DescribeSummary <- summarySE(dat3Final, measurevar = "Score", groupvars = c("Factor1","Factor2"))
pd = position_dodge(0.9)
ggplot(DescribeSummary, aes(x=Factor1, y=Score, fill=Factor2)) +
geom_errorbar(aes(ymin=Score-se,
ymax=Score+se),
width=.2, size=1, position=pd) +
geom_bar(position = "dodge", stat = "identity", alpha = 0.7) +
coord_cartesian(ylim=c(2,9))+
theme_classic() +
scale_fill_grey(start = .1, end = .8) +
theme(
axis.title.y = element_text(vjust= 1.8),
axis.title.x = element_text(vjust= -0.5),
axis.title = element_text(face = "bold"))
Generalized Linear Mixed Effect Model
I just attached the scripts that I used in my own project, but I also just started to use GLMM so there is still a huge lot I am not 100% clear about the analysis.
Here I dummy-coded the two factors, and specify the random intercept without considering any individual level effect of the fectors (nothing except (1|X) in the “random term” in the formula).

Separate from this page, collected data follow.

-- ==== Sys2Proof/Machine/Signals.lean ====
section
/-!
DEFINITION. GNSS signals (R113–R116, R150, R151): the tables of the signal codes and RF paths, and the satellite blocks of a bundle.
-/

namespace Sys2Proof.Machine

/-! ## Tables (R113, R114, R150, R151) -/

/-- A known signal code. -/
def sigKnown (sig : Nat) : Bool := decide (1 ≤ sig) && decide (sig ≤ 16)

/-- The system of a signal code: 0 GPS, 1 Galileo, 2 BeiDou, 3 QZSS. -/
def sigSys (sig : Nat) : Nat := (sig - 1) / 4

/-- The satellites of a system. -/
def sysMax (sys : Nat) : Nat := [32, 36, 63, 10].getD sys 0

/-- The satellites of a signal code's system. -/
def svidMax (sig : Nat) : Nat := if sigKnown sig then sysMax (sigSys sig) else 0

/-- Centre frequency, kHz, of signal codes 1 to 16 (R114). -/
def sigKHz (sig : Nat) : Nat :=
  [0, 1575420, 1575420, 1227600, 1176450, 1575420, 1176450, 1207140, 1278750, 1561098, 1575420, 1176450, 1268520, 1575420, 1575420,
    1227600, 1176450].getD sig 0

/-- Pre-correlation bandwidth, kHz, of signal codes 1 to 16 (R150). -/
def sigBw (sig : Nat) : Nat :=
  [0, 4092, 14322, 2046, 20460, 14322, 20460, 20460, 10230, 4092, 14322, 20460, 20460, 4092, 14322, 2046, 20460].getD sig 0

/-- RF path of signal codes 1 to 16: 0 1.575, 1 1.2, 2 1.176 GHz group (R150). -/
def sigPath (sig : Nat) : Nat := [0, 0, 0, 1, 2, 0, 2, 2, 1, 0, 0, 2, 1, 0, 0, 1, 2].getD sig 0

/-- The KINDs of navigation record (R161) a signal code carries (R150): none on Galileo E6. -/
def sigKinds (sig : Nat) : List Nat :=
  [[], [1], [3], [2], [2], [4], [5], [4], [], [6, 7], [8], [9], [6, 7], [1], [3], [2], [2]].getD sig []

/-- A format has forward error correction (R150, R161): CNAV, CNAV-2, I/NAV, F/NAV and B-CNAV are decoded by Viterbi, LDPC or BCH, LNAV is
not. D1 and D2, whose words BCH(15,11) checks, may be shown either way: none. -/
def kindFec (kind : Nat) : Option Bool := if kind = 1 then some false else if kind = 6 ∨ kind = 7 then none else some true

/-- Centre, kHz, of a path (R151). -/
def pathKHz (p : Nat) : Nat := [1568259, 1255000, 1191795].getD p 0

/-- A path's usable band (R151): its lowest and highest frequency, kHz. -/
def pathBand (p : Nat) : Nat × Nat := [(1529259, 1607259), (1216000, 1294000), (1152795, 1230795)].getD p (0, 0)

/-- A frequency offset from a path's centre, in 10 kHz, lies within its usable band. -/
def inBand (p : Nat) (offset : Int) : Bool :=
  let f := (pathKHz p : Int) + 10 * offset
  decide (((pathBand p).1 : Int) ≤ f) && decide (f ≤ (pathBand p).2)

/-- Wavelength, mm. The speed of light is the physical constant. -/
def sigLambda (sig : Nat) : Rat := 299792458 / (sigKHz sig : Nat)

/-- The key of a signal of a satellite: code × 64 + SVID; its code; and the satellite's own key, system × 64 + SVID. -/
def sigKey (sig svid : Nat) : Nat := sig * 64 + svid
def keySig (key : Nat) : Nat := key / 64
def keySat (key : Nat) : Nat := sigSys (key / 64) * 64 + key % 64

/-! ## Signal blocks (R113, R116) -/

/-- An observation from the fields of a signal block: pseudorange PR × 20 mm and carrier phase CPD / 256 cycles beyond it, both moved back
from the measurement instant to the epoch by the Doppler, which is positive while the range falls (DEDUCED, log 77). -/
def obsOf (sig svid cn0 pr : Nat) (cpd dop clkOff : Int) (lock : Nat) (half slip : Bool) : Obs :=
  let rate : Rat := -(sigLambda sig * dop / 4)
  let code : Rat := 20 * (pr : Nat) - rate * clkOff / (10 ^ 9 : Nat)
  ⟨sigKey sig svid, cn0, code, code + sigLambda sig * cpd / 256, some rate, lock, true, half, slip⟩

/-- The 14 bytes of a signal block. -/
def sigBytes (sig cn0 pr : Nat) (cpd dop : Int) (lock : Nat) (half slip : Bool) : List Byte :=
  Bytes.ofNat 1 sig ++ Bytes.ofNat 1 cn0 ++ Bytes.ofNat 4 pr ++ Bytes.ofNat 4 (encodeSigned 32 cpd) ++ Bytes.ofNat 2 (encodeSigned 16 dop)
    ++ Bytes.ofNat 2 (min lock 4095 + (if half then 4096 else 0) + (if slip then 8192 else 0))

/-- The observation a signal block of satellite `svid` gives. -/
def obsRead (svid : Nat) (clkOff : Int) (b : List Byte) : Obs :=
  let w := Bytes.at' b 12 2
  obsOf (Bytes.at' b 0 1) svid (Bytes.at' b 1 1) (Bytes.at' b 2 4) (signedOf 32 (Bytes.at' b 6 4)) (signedOf 16 (Bytes.at' b 10 2)) clkOff
    (bitsOf w 11 0) (bitOf w 12) (bitOf w 13)

/-- The signals of one satellite block, but for those R115 drops: an unknown code or another system's, and every one where SVID is out of
range. -/
def blockObs (clkOff : Int) (b : List Byte) : List Obs :=
  let sys := bitsOf (Bytes.at' b 0 1) 1 0
  let svid := Bytes.at' b 1 1
  if svid = 0 ∨ sysMax sys < svid then []
  else ((List.range (bitsOf (Bytes.at' b 0 1) 3 2)).map fun i => Bytes.slice b (2 + 14 * i) 14).filterMap fun g =>
    let sig := Bytes.at' g 0 1
    if sigKnown sig && sigSys sig == sys then some (obsRead svid clkOff g) else none

/-- The satellite blocks of a bundle, where the bytes end exactly with the last one. -/
def satBlocks : (n : Nat) → List Byte → Option (List (List Byte))
  | 0, rest => if rest.isEmpty then some [] else none
  | n + 1, bs =>
    let c := bitsOf (Bytes.at' bs 0 1) 3 2
    if bs.length < 2 + 14 * c ∨ c = 0 then none else (satBlocks n (bs.drop (2 + 14 * c))).map fun l => bs.take (2 + 14 * c) :: l

/-- The signal blocks of satellite blocks. -/
def blockCount (l : List (List Byte)) : Nat := (l.map fun b => bitsOf (Bytes.at' b 0 1) 3 2).sum

/-- The observations of a bundle: a code given again for the same satellite is dropped. -/
def bundleObs (clkOff : Int) (l : List (List Byte)) : List Obs :=
  (l.flatMap (blockObs clkOff)).foldl (fun acc o => if acc.any fun p => p.key == o.key then acc else acc ++ [o]) []

end Sys2Proof.Machine
end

This is some data I fictioned so here it seems the fitted model “lmmodel1” is singular: there might be too few variance in at least one effect, or it could also be a miss specification of the model.
# Dummy coding
dat3Final$F1Dummy <- dummy(dat3Final$Factor1,"D2")
dat3Final$F2Dummy <- dummy(dat3Final$Factor2,"S")
# Model specification and estimation
lmmodel1 <- lmer(Score ~ WMC*F1Dummy*F2Dummy + (1|X), data = dat3Final, REML = FALSE)
summary(lmmodel1)
## Linear mixed model fit by maximum likelihood . t-tests use Satterthwaite's
## method [lmerModLmerTest]
## Formula: Score ~ WMC * F1Dummy * F2Dummy + (1 | X)
## Data: dat3Final
##
## AIC BIC logLik deviance df.resid
## 1395.6 1434.5 -687.8 1375.6 350
##
## Scaled residuals:
## Min 1Q Median 3Q Max
## -3.3869 -0.7239 0.1256 0.7391 1.8144
##
## Random effects:
## Groups Name Variance Std.Dev.
## X (Intercept) 9.868e-19 9.934e-10
## Residual 2.673e+00 1.635e+00
## Number of obs: 360, groups: X, 90
##
## Fixed effects:
## Estimate Std. Error df t value Pr(>|t|)
## (Intercept) 4.77778 0.17234 360.00000 27.722 < 2e-16 ***
## WMC -0.06142 0.21428 360.00000 -0.287 0.77458
## F1Dummy -0.54444 0.24373 360.00000 -2.234 0.02611 *
## F2Dummy 2.58889 0.24373 360.00000 10.622 < 2e-16 ***
## WMC:F1Dummy 0.13748 0.30304 360.00000 0.454 0.65035
## WMC:F2Dummy 0.35115 0.30304 360.00000 1.159 0.24733
## F1Dummy:F2Dummy 0.95556 0.34469 360.00000 2.772 0.00586 **
## WMC:F1Dummy:F2Dummy -0.04944 0.42857 360.00000 -0.115 0.90823
## ---
## Signif. codes: 0 '***' 0.001 '**' 0.01 '*' 0.05 '.' 0.1 ' ' 1
##
## Correlation of Fixed Effects:
## (Intr) WMC F1Dmmy F2Dmmy WMC:F1Dm WMC:F2 F1D:F2
## WMC 0.000
## F1Dummy -0.707 0.000
## F2Dummy -0.707 0.000 0.500
## WMC:F1Dummy 0.000 -0.707 0.000 0.000
## WMC:F2Dummy 0.000 -0.707 0.000 0.000 0.500
## F1Dmmy:F2Dm 0.500 0.000 -0.707 -0.707 0.000 0.000
## WMC:F1D:F2D 0.000 0.500 0.000 0.000 -0.707 -0.707 0.000
## optimizer (nloptwrap) convergence code: 0 (OK)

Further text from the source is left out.